Who are you and what modes or mode of storytelling do you use?
My name is Shannon Gibney, and I write prose. The more dominant form that I am writing in right now is novel. I’ve also branched into some picture book. It’s interesting being on that list to going to a picture book writing. A lot of learning. I’m also a memoirist, and I write creative nonfiction. I was putting together an anthology with my dear friend and coconspirator Kao Kalia Yang, a wonderful Hmong writer in Saint Paul. It’s called What God is Honored Here? Writings on Miscarriage and Infant Loss by and for Native Women and Women of Color. For me, I think that genre is a tool to tell whatever story I want to tell. I’ve always been, since I was a child, drawn to longer form stories, reading them I mean. I was a voracious reader of novels growing up and for my whole adult life. I think you tend to write what you sort of want to insert yourself into. A lot of what I write are novels and long-form memoir because of that. I do write shorter pieces though too.
How are these modes of storytelling unique?
I admire my friends and colleagues who do more ethereal art forms, like dance and theater, because they put hours and hours and days and weeks and years into these projects, and then they might have a two-night run, a two-week run if they’re lucky, but then it’s done. One thing I appreciate about writing, at least until the apocalypse comes, is that it’s there. It can last hopefully for years and years. If it’s really really good, longer than that. That is important to me.
I appreciate both the solitary nature of writing as well as when it gets to the phase of collaboration. For me, it’s taken years, but now I have some really great editors that I get amazing feedback on. I like both those sides of it. Whereas I think people who really love to create collaboratively, they might turn to some of these other art forms like puppetry or dance. I guess music is interesting because some people like to play solo, and some people like to play chamber, or big groups, or everything in between.
So you write nonfiction and fiction. Can you tell me what it’s like to transition between these two?

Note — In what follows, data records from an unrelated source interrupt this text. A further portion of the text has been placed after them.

/-- FETCHUE marks the word. -/
theorem fetchExc_of_fetchue {info : Nat} (within : x < 16) (at_ : s.atBoundary x = true) {v : State}
    (seen : (if ecc = .corrected then s.fetchFixed x else s) = v)
    (fault : v.fetchFault x (decide (ecc = .uncorrectable)) = some (causeFetchue, info)) :
    s.fetchExc x ecc mc =
      let q := v.sq x
      ((v.setSq x { q with sram := Tbl.set sramZero q.sram q.pc { Tbl.get sramZero q.sram q.pc with bad := true } }).uncorrected x
        (2 * q.pc)).exception x causeFetchue info q.pc mc := by
  have touch (t : State) : t.seqhTouch x = t := if_pos within
  unfold State.fetchExc
  rw [if_neg (by simp [at_]), seen]
  dsimp only
  rw [fault]
  dsimp only
  rw [touch, if_pos ⟨within, rfl⟩]

end

end Sys2Proof.Machine

namespace Sys2Proof

open Machine

/-- Settles O27: each branch by its condition, and each loop by its counter. -/
theorem branchesAndLoops : Obligations.BranchesAndLoops := by
  refine ⟨fun x w mc s => ?_, fun x sel neg site target s runs due waits => ?_, fun x w mc s => ?_⟩
  · intro u q target far fail slot
    have far_eq : branchTarget x w q = far := branchTarget_eq q
    refine ⟨fun runs => ?_, fun runs => ?_, fun runs empty => ?_, fun pc rest runs full => ?_, fun runs now => ?_,
      fun runs waits => ?_, fun runs => ?_⟩
    · intro holds
      have legal : ifld w 48 4 < 9 := by
        by_contra high
        refine runs_no_value (i := .jmp x w mc) rfl runs (k := 48) (by decide) ?_
        simp [fA, Nat.not_lt.mp high]
      have same : q.cond (ifld w 48 4) = holds := (cond_eq q legal).symm
      cases jumps : holds with
      | true =>
        rw [if_pos rfl, ← far_eq]
        exact exec_of_jump (i := .jmp x w mc) rfl rfl runs (if_pos (same.trans jumps))
      | false =>
        rw [if_neg Bool.false_ne_true]
        have no : q.cond (fA w) ≠ true := by rw [show q.cond (fA w) = holds from same, jumps]; decide
        exact exec_of_next (i := .jmp x w mc) rfl rfl runs (if_neg no)
    · by_cases room : q.stack.length < 16
      · rw [if_pos room, ← far_eq]
        exact exec_of_jump (i := .call x w mc) rfl rfl runs (if_neg (Nat.not_le.mpr room))
      · rw [if_neg room]
        exact exec_of_trap (i := .call x w mc) rfl rfl runs (if_pos (Nat.not_lt.mp room))
    · refine exec_of_trap (i := .ret x w mc) rfl rfl runs ?_
      simp only [show (s.began x mc).sq x = q from rfl, empty]
    · refine exec_of_jump (i := .ret x w mc) rfl rfl runs ?_
      simp only [show (s.began x mc).sq x = q from rfl, full]
      rfl
    · have still : ¬ w.getLsbD 51 = true := by rw [now]; decide
      cases jumps : fail with
      | true =>
        rw [if_pos rfl]
        exact exec_of_jump (i := .jf x w mc) rfl rfl runs ((if_neg still).trans (if_pos jumps))
      | false =>
        rw [if_neg Bool.false_ne_true]
        have no : q.failCond (w.getLsbD 50) (w.getLsbD 49) ((q.gr (fD w)).toNat % 128) ≠ true :=
          fun yes => Bool.false_ne_true (jumps.symm.trans yes)
        exact exec_of_next (i := .jf x w mc) rfl rfl runs ((if_neg still).trans (if_neg no))
    · exact exec_of_hold (i := .jf x w mc) rfl rfl runs (if_pos waits)
    · have dead := deadSlots_one (s := u) (x := x) slot
      have latch := latched_one (s := u) (x := x) slot
      have clear := clearLatch_one (s := u) (x := x) slot
      by_cases off : u.rb (Off.evSel x slot) 31 = false
      · rw [if_pos off]
        rw [if_pos off] at dead
        have some_ : u.deadSlots x (maskOf 8 [ifld w 24 3]) ≠ 0 := by
          rw [show ifld w 24 3 = slot.val from rfl, dead]
          exact (Nat.two_pow_pos _).ne'
        rw [← dead]
        exact exec_of_trap (i := .je x w mc) rfl rfl runs (if_pos some_)
      · rw [if_neg off]
        rw [if_neg off] at dead
        have none_ : ¬ u.deadSlots x (maskOf 8 [ifld w 24 3]) ≠ 0 := not_not.mpr dead
        by_cases low : flag (u.rg (Off.evLatch x)) slot = false
        · rw [if_pos low]
          exact exec_of_next (i := .je x w mc) rfl rfl runs ((if_neg none_).trans (if_pos (latch.mpr low)))
        · rw [if_neg low]
          have jumped := exec_of_jump (i := .je x w mc) rfl rfl runs
            ((if_neg none_).trans (if_neg fun zero => low (latch.mp zero)))
          rw [jumped]
          cases w.getLsbD 50 with
          | true =>
            rw [if_pos rfl, if_pos rfl, ← clear]
          | false => rfl
  · have turn : ¬ ((s.sq x).mode ≠ .running ∨ s.now < (s.sq x).readyAt) := by simp [runs, due]
    rw [State.waitTick, if_neg turn]
    simp only [waits]
    rfl
  · intro u q k
    refine ⟨fun runs => ?_, fun runs => ?_⟩
    · intro n
      by_cases none_ : n = 0
      · rw [if_pos none_]
        have ends := exec_of_jump (i := .loop x w mc) rfl rfl runs (if_pos none_)
        rw [ends, ← none_]
        rfl
      · rw [if_neg none_]
        exact exec_of_next (i := .loop x w mc) rfl rfl runs (if_neg none_)
    · by_cases last : (q.lcr k).toNat = 1
      · rw [if_pos last]
        have zero := (lcr_last (q.lcr k)).mpr last
        have ends := exec_of_next (i := .endl x w mc) rfl rfl runs (if_pos zero)
        rw [ends, ← zero]
      · rw [if_neg last]
        exact exec_of_jump (i := .endl x w mc) rfl rfl runs (if_neg fun zero => last ((lcr_last _).mp zero))

/-- Settles O28: STEEP, POUR, HALT and TRET. -/
theorem steepHaltAndReturn : Obligations.SteepHaltAndReturn := by
  intro x w mc s u q
  refine ⟨fun runs => ?_, fun runs => ?_, fun runs => ?_, fun runs out => ?_, fun runs inside => ?_⟩
  · exact exec_of_hold (i := .steep x w mc) rfl rfl runs rfl
  · by_cases none_ : u.steep.ended = []
    · rw [if_pos none_]
      exact exec_of_next (i := .pour x w mc) rfl rfl runs (if_pos (List.isEmpty_iff.mpr none_))
    · rw [if_neg none_]
      exact exec_of_hold (i := .pour x w mc) rfl rfl runs (if_neg fun empty => none_ (List.isEmpty_iff.mp empty))
  · have small : ifld w 0 16 < 2 ^ 16 := Nat.mod_lt _ (Nat.two_pow_pos 16)
    refine exec_of_hold (i := .halt x w mc) rfl rfl runs ?_
    rw [haltCode_eq small]
  · exact exec_of_trap (i := .tret x w mc) rfl rfl runs (if_pos (by rw [show (s.began x mc).trapAct x = false from out]; rfl))
  · exact exec_of_jump (i := .tret x w mc) rfl rfl runs
      (if_neg (by rw [show (s.began x mc).trapAct x = true from inside]; decide))

/-- Settles O29: what a trap entry sets, how its routine ends, and the three ways of an exception. -/
theorem exceptionsAndTraps : Obligations.ExceptionsAndTraps := by
  refine ⟨fun x cause info pc s hc hi hp goes plain => ?_, fun x cause info pc mc s => ?_, fun x cause info pc mc s => ?_⟩
  · intro t
    obtain ⟨stat, at_, what, -⟩ := trapStat_apart x
    have taken : t = _ := (trapEnter_of_plain plain).trans (trapTake_eq goes)
    have rgs {o : Nat} (apart : o ≠ Off.clVcstat x) : t.rg o = (trapSet s x cause info pc).rg o := by
      rw [taken]
      dsimp only
      rw [State.setSq_acc_rg, unlockLines_rg apart]
    obtain ⟨z, c, m, e⟩ := saved_bits (s.sq x)
    have flags : t.rf (Off.trapStat x) 16 4 = (s.sq x).saved % 2 ^ 4 := by
      rw [State.rf, rgs stat, trapSet_stat, fld_setFlag_apart _ _ _ _ _ (by decide) (by decide), fld_setFld _ _ _ _ (by decide)]
    refine ⟨?_, ?_, ?_, flags ▸ z, flags ▸ c, flags ▸ m, flags ▸ e, ?_, ?_, fun y apart => ?_⟩
    · rw [State.rf, rgs stat, trapSet_stat, fld_setFlag_apart _ _ _ _ _ (by decide) (by decide),
        fld_setFld_apart _ _ _ _ _ _ (by decide) (by decide), fld_setFld _ _ _ _ (by decide)]
      exact Nat.mod_eq_of_lt hc
    · rw [rgs at_, trapSet_pc, BitVec.toNat_ofNat]
      omega
    · rw [rgs what, trapSet_info, BitVec.toNat_ofNat]
      exact Nat.mod_eq_of_lt hi
    · rw [State.trapAct, State.rb, rgs stat, trapSet_stat, flag_setFlag _ _ _ (by decide)]
    · rw [taken]
      dsimp only
      rw [State.sq_setSq_same, trapSet_trapVec, unlockLines_now, trapSet_now]
    · have ne : y.val ≠ x.val := fun e => apart (Fin.ext e)
      rw [taken]
      dsimp only
      rw [State.sq_setSq_ne _ _ _ _ ne, unlockLines_sq_ne ne, trapSet_sq]
  · intro e
    refine ⟨fun why uaddr fails => ?_, fun sound ends => ?_⟩
    · unfold State.trapEnter
      dsimp only
      rw [show (s.routine x Config.trapRoutine mc).check = some (why, uaddr) from fails]
    · unfold State.trapEnter
      dsimp only
      rw [show (s.routine x Config.trapRoutine mc).check = none from sound]
      exact if_pos ends
  · intro u h
    rw [exception_eq]
    dsimp only
    refine ⟨fun on out => ?_, fun inside => ?_, fun off out => ⟨fun fetch => ?_, fun other => ?_⟩⟩
    · rw [if_pos (by simp [on, out])]
    · rw [if_neg (by simp [inside]), if_pos inside]
    · rw [if_neg (by simp [off]), if_neg (by simp [out]), if_pos fetch]
    · rw [if_neg (by simp [off]), if_neg (by simp [out]), if_neg other]
      rfl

Interesting that you ask that. My new novel that I’m working on now is called Botched. I’m calling it a novel, I’m not sure that it is. I also call it speculative memoir; I think that’s the more apt description. My sort of elevator speech about it is that there’s multiple narratives. The first narrative is about this girl Erin Powers. I found out about twenty plus years ago, I made contact with my birth mother—I’m adopted—and my name at birth was Erin Powers. So this girl, Erin Powers, I say the girl I was, the girl I could’ve been, the girl I never was. She’s living with my birth mom in 1985 in Utica, New York. That’s one narrative line. Then, another narrative line is what really happened, which is me, Shannon Gibney, in 1985, growing up with my white adoptive parents and white adoptive brothers in Michigan. Then another narrative line, which I haven’t started yet because I’m scared, is I have a son and a daughter, so my son who’s now nine. In this narrative line, he’s my father, and I’m his daughter. Then in another narrative line, my adopted parents are my kids. I’m their mom. Then my birth father, who I never actually met, he died when I was six, I found out when I did my search, he’s kind of weaving through. I identify as a nerd, so there’s some speculative sci-fi elements. A lot of kids, when they’re growing up, whatever form the woods takes where it is. For us, it was the woods behind the house. It was like this magical place. So in the real Shannon Gibney story narrative line, my brothers and I find this wormhole that connects the different timelines and dimensions together. It’s a mess right now but that’s part of the phase.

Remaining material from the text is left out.